Water levels behind the dam site are expected to rise about 30-40 cm (12-15 inches) after the blocking.

They will rise to 135 meters (445 feet) above sea level by the time the first turbines whir to life in 2003, and they will surge another 40 meters (132 feet) when the project is finished in 2009.

A sewage time bomb could start ticking under Chongqing as silt, no longer carried by rapid waters to the sea, builds up in the lake and blocks spillways for waste water, said Ma Shulin, vice-chairman of the city's Planning Commission.

"We will work to reduce the possibility of eruptions in the waste water system," said Ma, conceding that a blow-back effect was "totally possible."

China says it has ordered tougher environmental standards for new and relocated factories, and says it will build waste water treatment stations in new settlements.

The clean-up begins

Metropolitan Chongqing, which covers dozens of towns and villages and has a total population of 30 million, is to spend 300 million yuan ($36 million) on environmental cleanup, officials said.

"We are paying a lot of attention to environmental protection in the reservoir area," said Zhou Jinhua, mayor of Chongqing's Wanxian county. "We will solve these problems."

Officials say doomed factories will be torn down and their sites scrubbed clean of pollutants. Paper and plastic are to be picked out of landfills and burned, while other trash will be carted to higher ground.

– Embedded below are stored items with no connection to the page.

/-- The paths of a core, those of handlers among them. -/
def coreRefs (s : State) (core : Nat) : List (PathRef × Path) :=
  ((coreAt s core).slots.zipIdx).flatMap fun (o, i) => match o with
    | none => []
    | some t =>
      ((livePaths t.paths).map fun (e, p) => ((⟨core, i, e, false⟩ : PathRef), p)) ++
      (match t.handler with
       | some h => (livePaths h.paths).map fun (e, p) => ((⟨core, i, e, true⟩ : PathRef), p)
       | none => [])

/-- A reservation whose holder has left Active ends (R209). -/
def keepResv (s : State) (core : Nat) (v : Reservation) : Bool :=
  match pathAt s ⟨core, v.slot, v.entry, v.handler⟩ with
  | some p => issuable p
  | none => false

/-- Whether any of some operations of a cluster is still in a queue. -/
def opsLeft (s : State) (core : Nat) (ops : List Nat) : Bool :=
  let k := clusterAt s (clusterOf core)
  (k.copies.any fun o => ops.contains o.id) || k.pairs.any fun p => p.queue.any fun o => ops.contains o.id

/-- A path that is Parked at a JWAIT beside another path parked at the same id, as after a halt that its sibling's arrival
found, merges with it (R136, R192), once the Tender has made the transfers of the merge (R167). -/
def meetAgain (s : State) (r : PathRef) (j : Nat) : State :=
  match trainAt s r.core r.slot, pathAt s r with
  | some t, some p =>
    match jwaitPeer t r.handler r.entry j with
    | none => s
    | some (i, q) =>
      let m := (mergeJobs p q).filter fun k => !p.xfers.contains k
      if i < r.entry then s else if m.isEmpty then arriveJwait s r j else enqueueJobs s r m
  | _, _ => s

/-- A waiting path looks again at what it waits for (R41): a condition met while it is Frozen counts once it is not. -/
def recheck (s : State) (r : PathRef) : State :=
  match pathAt s r with
  | none => s
  | some p =>
    match p.wake with
    | some (.cwait _ _ _) | some (.yield _ _ _) => recheckObj s r
    | some (.wlpop _ _ _) | some (.quiesce _) => recheckList s r
    | some (.shsync _ _) => recheckShsync s r
    | some (.cwaitAll ops act) => if opsLeft s r.core ops then s else endWait s r act
    | some (.mwait ops act) => if opsLeft s r.core ops then s else endWait s r act
    | some (.jwait j) => if p.pstate == .parked && p.frozen == .none then meetAgain s r j else s
    | _ => s

/-- What goes on beside issue: parked paths look again, pre-emptions stop paths, multicasts and collectives that wait for
earlier accesses go on, and a JOIN is proposed once nothing is in progress (R41, R189, R274, R438). -/
def background (s : State) (core : Nat) : State :=
  let s := (coreRefs s core).foldl (fun s x => recheck s x.1) s
  let s := (List.range 12).foldl (fun s i => progressStop s core i) s
  let s := (s.mcsts.filter fun o => o.who.core == core).foldl moveMcst s
  let s := ((s.groups.filter fun g => g.colls.any fun o => o.who.core == core).map (·.id)).foldl moveColls s
  ((s.groups.filter fun g => g.joiner.isSome).map (·.id)).foldl tryJoin s

/-- The start of a core's cycle. -/
def startCycle (s : State) (core : Nat) : State :=
  let ends := ((coreRefs s core).filter fun x => x.2.delay == 1).map fun x => Instr.redirectDelayEnd x.1
  let s := modCore s core fun k => let k := tickCore k; { k with slots := k.slots.map (Option.map tickTrain) }
  let s := background s core
  let s := modCore s core fun k => { k with
    resv := k.resv.filter (keepResv s core), txResv := k.txResv.filter (keepResv s core) }
  let k := coreAt s core
  let due := (if k.renewIn == 0 then [Instr.bandRenewal core] else []) ++
    (if k.sampctl.getLsbD 0 && !k.sampctl.getLsbD 7 && k.sampIn == 0 then [Instr.sample core] else [])
  { s with agenda := s.agenda ++ due ++ ends }

/-! ## The choice -/

/-- A reservation for a path. -/
def reserveFor (r : PathRef) (amount : Nat) : Reservation := ⟨r.slot, r.entry, r.handler, amount⟩

/-- The reservation of tokens (R209): the first by rank of the paths that nothing but tokens could hold lacks its price. -/
def setResv (s : State) (core : Nat) (cands : List Cand) : State :=
  if (coreAt s core).resv.isSome then s
  else
    let l := cands.filter fun x => match x.v with | .ready _ => true | .tokens _ only => only | _ => false
    match firstCand l with
    | some x => (match x.v with
      | .tokens price _ => modCore s core fun k => { k with resv := some (reserveFor x.r price) }
      | _ => s)
    | none => s

/-- The reservation of transaction entries (R245), as that of tokens. -/
def setTxResv (s : State) (core : Nat) (cands : List Cand) : State :=
  if (coreAt s core).txResv.isSome then s
  else
    let l := cands.filter fun x => match x.v with | .ready _ => true | .entries _ only => only | _ => false
    match firstCand l with
    | some x => (match x.v with
      | .entries need _ => modCore s core fun k => { k with txResv := some (reserveFor x.r need) }
      | _ => s)
    | none => s

/-- A raise of the band is asked for, once (R201, R316). -/
def askBand (s : State) (core : Nat) : State :=
  let k := coreAt s core
  if k.raising || k.band ≥ 3 then s
  else
    modCluster (modCore s core fun k => { k with raising := true }) (clusterOf core) fun k =>
      { k with sbq := k.sbq ++ [⟨s.time, core, .band core⟩] }

/-- What a candidate that is not chosen reports and asks for (R198, R211). -/
def standing (s : State) (x : Cand) : State :=
  match x.v with
  | .stall code drain jobs =>
    let s := if drain.isEmpty then s else wcDrain s x.r.core fun e => drain.contains e.id
    let s := enqueueJobs s x.r jobs
    setStall s x.r (if jobs.isEmpty then code else demandCode s x.r)
  | .band => askBand (setStall s x.r 0x04) x.r.core
  | .ask peer gran => askPath s x.r peer gran
  | .entries _ _ => setStall s x.r 0x06
  | .tokens _ _ => setStall s x.r 0x03
  | .ready _ => modPath s x.r fun p => { p with stall := 0x0E, waitc := p.waitc + 1 }

/-- The stall code of a verdict, for the counts of R319. -/
def Verdict.code (v : Verdict) : Nat :=
  match v with | .stall c _ _ => c | .entries _ _ => 0x06 | .band => 0x04 | .ask _ _ => 0x05 | .tokens _ _ => 0x03 | .ready _ => 0x0E

/-- The counts of a cycle (R319): whether the core issues, and how its Active paths stand. -/
def countCycle (s : State) (core : Nat) (issues : Bool) (codes : List Nat) : State :=
  if core % 6 == 5 || !(clusterAt s (clusterOf core)).policy.getLsbD 24 then s
  else
    let mem := codes.any fun c => c == 5 || c == 6 || c == 7
    modCore s core fun k =>
      if issues then { k with iss := k.iss + 1 }
      else if codes.isEmpty then k
      else if mem then { k with mem := k.mem + 1 }
      else { k with isl := k.isl + 1 }
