-- ==== Sys2Proof/Machine/Traps.lean ====
section
/-! DEFINITION. TRAP, BRK, ERET and REGION (R182, R183, R186). -/
namespace Sys2Proof.Machine

/-- The code of a TRAP (R183). -/
def trapCode (f : Fields) : Nat := match f.ext with | .l1 imm _ => imm.toNat | _ => 0

/-- TRAP (R183): a software trap on the active set, which returns to the next instruction. -/
def execTrap (f : Fields) (s : State) : Out :=
  issue (.trap f) noEntry (fun c s =>
    if c.act == 0 then s else takeTrap s c.r ⟨0x0E, c.act, c.nextPc, BitVec.ofNat 64 (trapCode f)⟩) s

/-- BRK (R183): the agent is entered on the path's mask, at the BRK. -/
def execBrk (f : Fields) (s : State) : Out :=
  issue (.brk f) noEntry (fun c s => issuedTrap c s 0x0F c.p.mask (BitVec.ofNat 64 (c.f.x.toNat * 16))) s

/-- ERET (R182). -/
def execEret (f : Fields) (s : State) : Out :=
  issue (.eret f) (fun _ c => drainEntry c) (fun c s =>
    match c.t.handler with
    | none => s
    | some h =>
      if (livePaths h.paths).length != 1 || c.p.mask != h.hmask then
        killTrain s c.r.core c.r.slot 0x12 c.p.pc h.hmask
      else leaveHandler s c.r.core c.r.slot c.p.wbase c.p.uid c.p.pc) s

/-- The region that a REGION records (R186): its address, the live-in masks, KEEPS and the counts of the lanes. -/
def regionOf (c : Ctx) : Region where
  entry := c.p.pc
  livev := BitVec.ofNat 16 (c.f.d.toNat + c.f.a.toNat * 64 + c.f.b.toNat % 16 * 4096)
  livew := match c.f.ext with | .w _ lit => lit | _ => 0
  keeps := c.f.b.getLsbD 4
  broken := false
  dics := c.t.lanes.map (·.dic)
  preds := []
  loaded := []
  hit := []
  written := []
  breach := false

/-- REGION (R186, R189): a path that awaits its region stops there. -/
def execRegion (f : Fields) (s : State) : Out :=
  issue (.region f) noEntry (fun c s =>
    if c.r.handler then s
    else modPath s c.r fun p => { p with
      region := regionOf c,
      stop := if p.stop == .awaitingRegion then .atRegion else p.stop,
      stall := if p.stop == .awaitingRegion then 0x17 else p.stall }) s

end Sys2Proof.Machine
end

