-- ==== Sys2Proof/Machine/Dispatch.lean ====
section
/-! DEFINITION. The meaning of each instruction and step, one arm per constructor. -/
namespace Sys2Proof.Machine
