/-- R222, R224, R232, R174: a load or a store one of whose lanes fails a check traps after its charge, with no access made:
the cause and the address are the lowest failing lane's, the mask names the lanes that failed with that cause. -/
def Obligations.AccessTraps : Prop :=
  ∀ (i : Instr) w f s c l, ((i = .ld w f ∧ l = memLanes s c .read w.bytes (c.ea w.bytes) ∧ NoAtomic s c) ∨
      (i = .st w f ∧ l = memLanes s c .write w.bytes (c.ea w.bytes) ∧ Released s c)) → Ready i s c → NoAcquire s c →
    (∀ pre x post k, l = pre ++ x :: post → x.out = .trap k → (∀ y ∈ pre, ∀ j, y.out ≠ .trap j) →
      needOf (match i with | .st _ _ => true | _ => false) l ≤ entriesFree s c.r →
      exec i s = .next (takeTrap (walkLanes (charged i s c) c l) c.r
        ⟨k, LaneSet.ofPred fun n => l.any fun y => y.lane == n && y.out == .trap k, c.p.pc, x.ea⟩))

/-! ## Atomics, WAITADDR, fences and caches, the stash, barriers -/

namespace Sys2Proof.Machine

/-- What an atomic asks of the owners of its words: the access size, whether its address has a displacement, whether
nothing comes back, the registers of the reply, and each lane's operation code, b, c and draw (R300-R303). -/
def atomRule (i : Instr) (c : Ctx) : Option (Nat × Bool × Bool × List Reg × (Nat → AtomReq)) :=
  let n := if c.wide then 8 else 4
  let old := regsOf c.depth c.f.d.toNat (if c.wide then 2 else 1)
  let b (l : Nat) : Nat := c.v l (c.lane l) c.f.b c.wide
  match i with
  | .atom _ => some (n, true, false, old, fun l => ⟨subOf c.f / 4, n, b l, 0, (c.env l).draw 0⟩)
  | .red _ => some (n, true, true, [], fun l => ⟨subOf c.f / 4, n, b l, 0, (c.env l).draw 0⟩)
  | .cas _ => some (n, true, false, old, fun l => ⟨12, n, b l, c.vc l (c.lane l) c.wide, 0⟩)
  | .fxadd _ =>
      let nr := (subOf c.f).testBit 2
      some (8, false, nr, if nr then [] else [.pred c.f.d.toNat], fun l =>
        let x := b l % 2 ^ tyBits c.ty
        let y := convert c.ty .fx64 .nearest 0 c.scaleS true x
        if c.ty = .fx64 then ⟨13, 8, x, 0, 0⟩ else ⟨13, 8, y.1, if y.2 &&& excInv = 0 then 0 else 1, 0⟩)
  | _ => none

/-- The owner of an atomic's word, whether the word lies in the scratchpad, and its key there (R295, R300). -/
def atomHome (s : State) (c : Ctx) (k : Nat) : Nat × Bool × Nat :=
  if c.sp? then
    match chunkAt s (c.r.core / 6) c.t.crew k with
    | some ch => (c.r.core / 6, false, ch.key + (k - ch.off))
    | none => (c.r.core / 6, true, (allocOf s (c.r.core / 6) c.t.crew).1 + k)
  else (ownerOf s k, false, k)

/-- The request that a lane sends. -/
def atomSends (s : State) (c : Ctx) (id : Nat) (noReply : Bool) (dests : List Reg) (x : LaneAcc) (k : Nat) (q : AtomReq) :
    SvcReq :=
  .atomic (atomHome s c k).2.2 (atomHome s c k).2.1 q.op q.bytes c.ty.code (BitVec.ofNat 64 q.b) (BitVec.ofNat 64 q.c) 0
    (c.p.mode.toNat / 2 ^ 11 % 8) (c.p.mode.getLsbD 14) (BitVec.ofNat 24 q.draw) noReply c.t.asid
    (if noReply then none else some (c.r, id, x.lane, dests)) c.r.core id x.ea c.p.uid (if c.od = 0 then some x.lane else none)

/-- The request at a place of an owner's queue, none of its line before it, and no earlier lane of its sequenced instruction
in any queue (R296, R304). -/
def FirstOfLine (s : State) (cl i : Nat) (q : SvcReq) : Prop :=
  (clusterAt s cl).svc[i]? = some q ∧
  (∀ j < i, ∀ x, (clusterAt s cl).svc[j]? = some x → reqLine x ≠ reqLine q) ∧
  ∀ k ∈ s.clusters, ∀ x ∈ k.svc, earlierLane x q = false

/-- The word that a service train acts on. -/
def ownedWord (s : State) (cl : Nat) (scr : Bool) (k n : Nat) : Nat :=
  if scr then scrLe s cl (crewAt s cl k) k n else memLe s.mem k n

/-- A word of an owner's scratchpad, not below its crew's allocation, or one of memory that is unstashed and whose bytes are clean. -/
def OwnedClean (s : State) (cl : Nat) (scr : Bool) (k n : Nat) : Prop :=
  scr = true ∧ (allocOf s cl (crewAt s cl k)).1 ≤ k ∨ scr = false ∧ chunkOfKey s k = none ∧ Clean s k n

/-- Memory but for `n` bytes from a key on. -/
def SameMemBut (m m' : List Host.Cell) (k n : Nat) : Prop := ∀ a, a < k ∨ k + n ≤ a → memRead m' a = memRead m a

/-- The new value of a service train's operation on a word of `w` bits (R301-R303). -/
def serviceRule (op ty w old b c : Nat) : Nat :=
  let sg := tySigned (viewOf (ETy.ofCode ty))
  if op = 0 then (old + b) % 2 ^ w
  else if op = 1 then (if viewNum sg w b < viewNum sg w old then b else old)
  else if op = 2 then (if viewNum sg w old < viewNum sg w b then b else old)
  else if op = 3 then old &&& b
  else if op = 4 then old ||| b
  else if op = 5 then old ^^^ b
  else if op = 6 then b
  else if op = 7 then (if b ≤ old then 0 else old + 1)
  else if op = 8 then (if old = 0 ∨ b < old then b else old - 1)
  else if op = 12 then (if old = b then c else old)
  else (old + b) % 2 ^ w

/-- What the lane of an ATOM, CAS or FXADD receives (R302, R303). -/
def replyRule (op old : Nat) (b c : DWord) : Nat :=
  if op = 13 then
    let sum := viewNum true 64 old + viewNum true 64 b.toNat
    if sum < viewMin true 64 ∨ viewMax true 64 < sum ∨ c ≠ 0 then 1 else 0
  else old

/-- A path reads this in a scalar, or in a pair. -/
def ScalarReads (t : State) (r : PathRef) (d : Nat) (wide : Bool) (v : Nat) : Prop :=
  ∃ u p, trainAt t r.core r.slot = some u ∧ pathAt t r = some p ∧ rdS64 u p d wide = v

On Chongqing's clean-up list are some 1,300 factories that will be closed. Most of those are small-scale enterprises such as paper factories.

"There are special teams that will carry out inspections and do this work," said Chongqing's Ma.


Pollution is only one aspect of the ecological problem.

Critics say the dam will also threatens many rare plant and animal species along the river and will reduce aquatic life stocks.

Most at risk is the snub-nosed Yangtze River dolphin. Many have been killed or maimed by the propellers of boats, and now only 200 are left.

China has proposed setting up nature reserves for the dolphins and breeding farms for commercial fish species.